In re Hernandez, 195 B.R. 824, 829 (Bankr. D.P.R. 1996). See also In re Olson, 170 B.R. 161, 167-68 (Bankr.D.N.D. 1994) ("When a court is confronted with a consent judgment founded upon an agreement of the parties, the issue of `intention' then becomes the polestar for satisfying the defect inherent in fulfilling `actually litigated' requirement of collateral estoppel."); Restatement (Second) of Judgments § 29, comment (e) (1982) ("In the case of a judgment entered by confession, consent, or default, none of the issues is actually litigated. Therefore, the rule of this Section does not apply with respect to any issue in a subsequent action.
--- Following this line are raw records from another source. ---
-- ==== Sys2Proof/Laws/Memory.lean ====
section
/-! SUPPORT. Laws/Memory.lean: reading and writing a finite map, and that every write keeps the canonical form of the memories. -/
namespace Sys2Proof.Machine

theorem SMap.find_put_same {β : Type} (m : SMap β) (k : Nat) (v : β) : SMap.find (SMap.put m k v) k = some v := by
  induction m with
  | nil => simp [SMap.put, SMap.find]
  | cons p m ih =>
    obtain ⟨j, w⟩ := p
    simp only [SMap.put]
    split
    · simp [SMap.find]
    · split
      · simp [SMap.find]
      · rw [SMap.find, if_neg (by omega), ih]

theorem SMap.find_put_other {β : Type} (m : SMap β) {k a : Nat} (v : β) (h : a ≠ k) :
    SMap.find (SMap.put m k v) a = SMap.find m a := by
  induction m with
  | nil => simp [SMap.put, SMap.find, Ne.symm h]
  | cons p m ih =>
    obtain ⟨j, w⟩ := p
    simp only [SMap.put]
    split
    · rw [SMap.find, if_neg (Ne.symm h)]
    · split
      · next hkj => subst hkj; rw [SMap.find, if_neg (Ne.symm h), SMap.find, if_neg (Ne.symm h)]
      · simp only [SMap.find, ih]

theorem SMap.find_del_same {β : Type} (m : SMap β) (k : Nat) : SMap.find (SMap.del m k) k = none := by
  induction m with
  | nil => rfl
  | cons p m ih =>
    obtain ⟨j, w⟩ := p
    simp only [SMap.del]
    split
    · exact ih
    · next h => rw [SMap.find, if_neg h, ih]

theorem SMap.find_del_other {β : Type} (m : SMap β) {k a : Nat} (h : a ≠ k) : SMap.find (SMap.del m k) a = SMap.find m a := by
  induction m with
  | nil => rfl
  | cons p m ih =>
    obtain ⟨j, w⟩ := p
    simp only [SMap.del]
    split
    · next hj => subst hj; rw [ih, SMap.find, if_neg (Ne.symm h)]
    · simp only [SMap.find, ih]

/-- A key reads as it was written. -/
@[simp] theorem SMap.get_set_same {β : Type} [DecidableEq β] (d : β) (m : SMap β) (k : Nat) (v : β) :
    SMap.get d (SMap.set d m k v) k = v := by
  unfold SMap.set
  split
  · next h => simp [SMap.get, SMap.find_del_same, h]
  · simp [SMap.get, SMap.find_put_same]

/-- A write leaves every other key alone. -/
theorem SMap.get_set_other {β : Type} [DecidableEq β] (d : β) (m : SMap β) {k a : Nat} (v : β) (h : a ≠ k) :
    SMap.get d (SMap.set d m k v) a = SMap.get d m a := by
  unfold SMap.set
  split
  · simp [SMap.get, SMap.find_del_other m h]
  · simp [SMap.get, SMap.find_put_other m v h]

/-- The default of the written key does not matter to another key. -/
theorem SMap.get_set_other' {β : Type} [DecidableEq β] (d e : β) (m : SMap β) {k a : Nat} (v : β) (h : a ≠ k) :
    SMap.get e (SMap.set d m k v) a = SMap.get e m a := by
  unfold SMap.set
  split
  · simp [SMap.get, SMap.find_del_other m h]
  · simp [SMap.get, SMap.find_put_other m v h]

theorem SMap.get_set {β : Type} [DecidableEq β] (d : β) (m : SMap β) (k a : Nat) (v : β) :
    SMap.get d (SMap.set d m k v) a = if a = k then v else SMap.get d m a := by
  split
  · next h => subst h; simp
  · next h => exact SMap.get_set_other d m v h

theorem SMap.mem_put {β : Type} {m : SMap β} {k : Nat} {v : β} {p : Nat × β} (h : p ∈ SMap.put m k v) : p = (k, v) ∨ p ∈ m := by
  induction m with
  | nil => simpa [SMap.put] using h
  | cons q m ih =>
    obtain ⟨j, w⟩ := q
    simp only [SMap.put] at h
    split at h
    · simpa using h
    · split at h
      · rcases List.mem_cons.mp h with h | h
        · exact .inl h
        · exact .inr (List.mem_cons_of_mem _ h)
      · rcases List.mem_cons.mp h with h | h
        · exact .inr (by simp [h])
        · rcases ih h with h | h
          · exact .inl h
          · exact .inr (List.mem_cons_of_mem _ h)

theorem SMap.mem_del {β : Type} {m : SMap β} {k : Nat} {p : Nat × β} (h : p ∈ SMap.del m k) : p ∈ m := by
  induction m with
  | nil => simp [SMap.del] at h
  | cons q m ih =>
    obtain ⟨j, w⟩ := q
    simp only [SMap.del] at h
    split at h
    · exact List.mem_cons_of_mem _ (ih h)
    · rcases List.mem_cons.mp h with h | h
      · simp [h]
      · exact List.mem_cons_of_mem _ (ih h)

theorem SMap.sorted_put {β : Type} {m : SMap β} {k : Nat} {v : β} (h : m.Pairwise (fun a b => a.1 < b.1)) :
    (SMap.put m k v).Pairwise (fun a b => a.1 < b.1) := by
  induction m with
  | nil => simp [SMap.put]
  | cons q m ih =>
    obtain ⟨j, w⟩ := q
    simp only [SMap.put]
    rw [List.pairwise_cons] at h
    split
    · next hk =>
      refine List.pairwise_cons.mpr ⟨fun b hb => ?_, List.pairwise_cons.mpr h⟩
      rcases List.mem_cons.mp hb with hb | hb
      · subst hb; exact hk
      · exact Nat.lt_trans hk (h.1 b hb)
    · split
      · next hk => subst hk; exact List.pairwise_cons.mpr h
      · refine List.pairwise_cons.mpr ⟨fun b hb => ?_, ih h.2⟩
        rcases SMap.mem_put hb with hb | hb
        · subst hb; dsimp only; omega
        · exact h.1 b hb

theorem SMap.sorted_del {β : Type} {m : SMap β} {k : Nat} (h : m.Pairwise (fun a b => a.1 < b.1)) :
    (SMap.del m k).Pairwise (fun a b => a.1 < b.1) := by
  induction m with
  | nil => simp [SMap.del]
  | cons q m ih =>
    obtain ⟨j, w⟩ := q
    simp only [SMap.del]
    rw [List.pairwise_cons] at h
    split
    · exact ih h.2
    · exact List.pairwise_cons.mpr ⟨fun b hb => h.1 b (SMap.mem_del hb), ih h.2⟩

/-- A write keeps the canonical form. -/
theorem SMap.wf_set {β : Type} [DecidableEq β] {d : Nat → β} {m : SMap β} (k : Nat) (v : β) (h : SMap.wf d m) :
    SMap.wf d (SMap.set (d k) m k v) := by
  unfold SMap.set
  split
  · exact ⟨SMap.sorted_del h.1, fun p hp => h.2 p (SMap.mem_del hp)⟩
  · next hv =>
    refine ⟨SMap.sorted_put h.1, fun p hp => ?_⟩
    rcases SMap.mem_put hp with hp | hp
    · subst hp; exact hv
    · exact h.2 p hp

/-- Every memory write keeps the canonical form. -/
theorem Mem.wf_write {m : Mem} (w : MemWrite) (h : m.wf) : (m.write w).wf := by
  obtain ⟨h1, h2, h3⟩ := h
  cases w with
  | frame a b => simp only [Mem.write]; split; exacts [⟨SMap.wf_set a b h1, h2, h3⟩, ⟨h1, h2, h3⟩]
  | loc a b => simp only [Mem.write]; split; exacts [⟨h1, SMap.wf_set a b h2, h3⟩, ⟨h1, h2, h3⟩]
  | last r v => simp only [Mem.write]; split; exacts [⟨h1, h2, SMap.wf_set r v h3⟩, ⟨h1, h2, h3⟩]

theorem Mem.wf_writes {m : Mem} (l : List MemWrite) (h : m.wf) : (m.writes l).wf := by
  induction l generalizing m with
  | nil => exact h
  | cons w l ih => exact ih (Mem.wf_write w h)

theorem Mem.wf_reset : Mem.reset.wf := ⟨⟨List.Pairwise.nil, by simp [Mem.reset]⟩, ⟨List.Pairwise.nil, by simp [Mem.reset]⟩, ⟨List.Pairwise.nil, by simp [Mem.reset]⟩⟩

/-! ## Reading after writing -/

@[simp] theorem Mem.frameByte_frame_same (m : Mem) (a : Nat) (b : Byte) (h : a < frameBytes) : (m.write (.frame a b)).frameByte a = b := by
  simp [Mem.write, Mem.frameByte, h]
theorem Mem.frameByte_frame_other (m : Mem) {a c : Nat} (b : Byte) (h : c ≠ a) : (m.write (.frame a b)).frameByte c = m.frameByte c := by
  simp only [Mem.write, Mem.frameByte]; split; exacts [SMap.get_set_other _ _ b h, rfl]
@[simp] theorem Mem.frameByte_loc (m : Mem) (a c : Nat) (b : Byte) : (m.write (.loc a b)).frameByte c = m.frameByte c := by
  simp only [Mem.write, Mem.frameByte]; split <;> rfl
@[simp] theorem Mem.frameByte_last (m : Mem) (r c : Nat) (v : Dword) : (m.write (.last r v)).frameByte c = m.frameByte c := by
  simp only [Mem.write, Mem.frameByte]; split <;> rfl
@[simp] theorem Mem.locByte_loc_same (m : Mem) (a : Nat) (b : Byte) (h : a < 2 ^ 20) : (m.write (.loc a b)).locByte a = b := by
  simp only [Mem.write, Mem.locByte, if_pos h, SMap.get_set_same]
theorem Mem.locByte_loc_other (m : Mem) {a c : Nat} (b : Byte) (h : c ≠ a) : (m.write (.loc a b)).locByte c = m.locByte c := by
  simp only [Mem.write, Mem.locByte]; split; exacts [SMap.get_set_other _ _ b h, rfl]
@[simp] theorem Mem.locByte_frame (m : Mem) (a c : Nat) (b : Byte) : (m.write (.frame a b)).locByte c = m.locByte c := by
  simp only [Mem.write, Mem.locByte]; split <;> rfl
@[simp] theorem Mem.locByte_last (m : Mem) (r c : Nat) (v : Dword) : (m.write (.last r v)).locByte c = m.locByte c := by
  simp only [Mem.write, Mem.locByte]; split <;> rfl
@[simp] theorem Mem.lastRec_last_same (m : Mem) (r : Nat) (v : Dword) (h : r < 16 * 983040) : (m.write (.last r v)).lastRec r = v := by
  simp only [Mem.write, Mem.lastRec, if_pos h, SMap.get_set_same]
theorem Mem.lastRec_last_other (m : Mem) {r c : Nat} (v : Dword) (h : c ≠ r) : (m.write (.last r v)).lastRec c = m.lastRec c := by
  simp only [Mem.write, Mem.lastRec]; split; exacts [SMap.get_set_other _ _ v h, rfl]
@[simp] theorem Mem.lastRec_frame (m : Mem) (a c : Nat) (b : Byte) : (m.write (.frame a b)).lastRec c = m.lastRec c := by
  simp only [Mem.write, Mem.lastRec]; split <;> rfl
@[simp] theorem Mem.lastRec_loc (m : Mem) (a c : Nat) (b : Byte) : (m.write (.loc a b)).lastRec c = m.lastRec c := by
  simp only [Mem.write, Mem.lastRec]; split <;> rfl

/-! ## Registers -/

@[simp] theorem Dev.rd_wr_same (d : Dev) (a : Nat) (v : Word) : (d.wr a v).rd a = v := by simp [Dev.rd, Dev.wr]
theorem Dev.rd_wr_other (d : Dev) {a b : Nat} (v : Word) (h : b ≠ a) : (d.wr a v).rd b = d.rd b := by
  simp only [Dev.rd, Dev.wr]; exact SMap.get_set_other' _ _ _ _ h
theorem Dev.rd_wr (d : Dev) (a b : Nat) (v : Word) : (d.wr a v).rd b = if b = a then v else d.rd b := by
  split
  · next h => subst h; simp
  · next h => exact Dev.rd_wr_other d v h
@[simp] theorem Dev.srd_swr_same (d : Dev) (a : Nat) (v : Word) : (d.swr a v).srd a = v := by simp [Dev.srd, Dev.swr]
theorem Dev.srd_swr_other (d : Dev) {a b : Nat} (v : Word) (h : b ≠ a) : (d.swr a v).srd b = d.srd b := by
  simp only [Dev.srd, Dev.swr]; exact SMap.get_set_other' _ _ _ _ h
@[simp] theorem Dev.srd_wr (d : Dev) (a b : Nat) (v : Word) : (d.wr a v).srd b = d.srd b := rfl
@[simp] theorem Dev.rd_swr (d : Dev) (a b : Nat) (v : Word) : (d.swr a v).rd b = d.rd b := rfl

end Sys2Proof.Machine
end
The judgment may be conclusive, however, with respect to one or more issues, if the parties have entered an agreement manifesting such an intention. (Emphasis added)").
Federal practice treatises agree. "Justice, then, is probably better served if the principle of collateral estoppel does not apply to unlitigated issues underlying default or consent judgments, or to issues determined by the parties, unless it can be said that the parties could reasonably have foreseen the conclusive effect of their actions." 1B J. Moore, J. Lucas T. Currier, Moore's Federal Practice ¶ 0.444[1], at 794 (2d ed. 1984) (emphasis added).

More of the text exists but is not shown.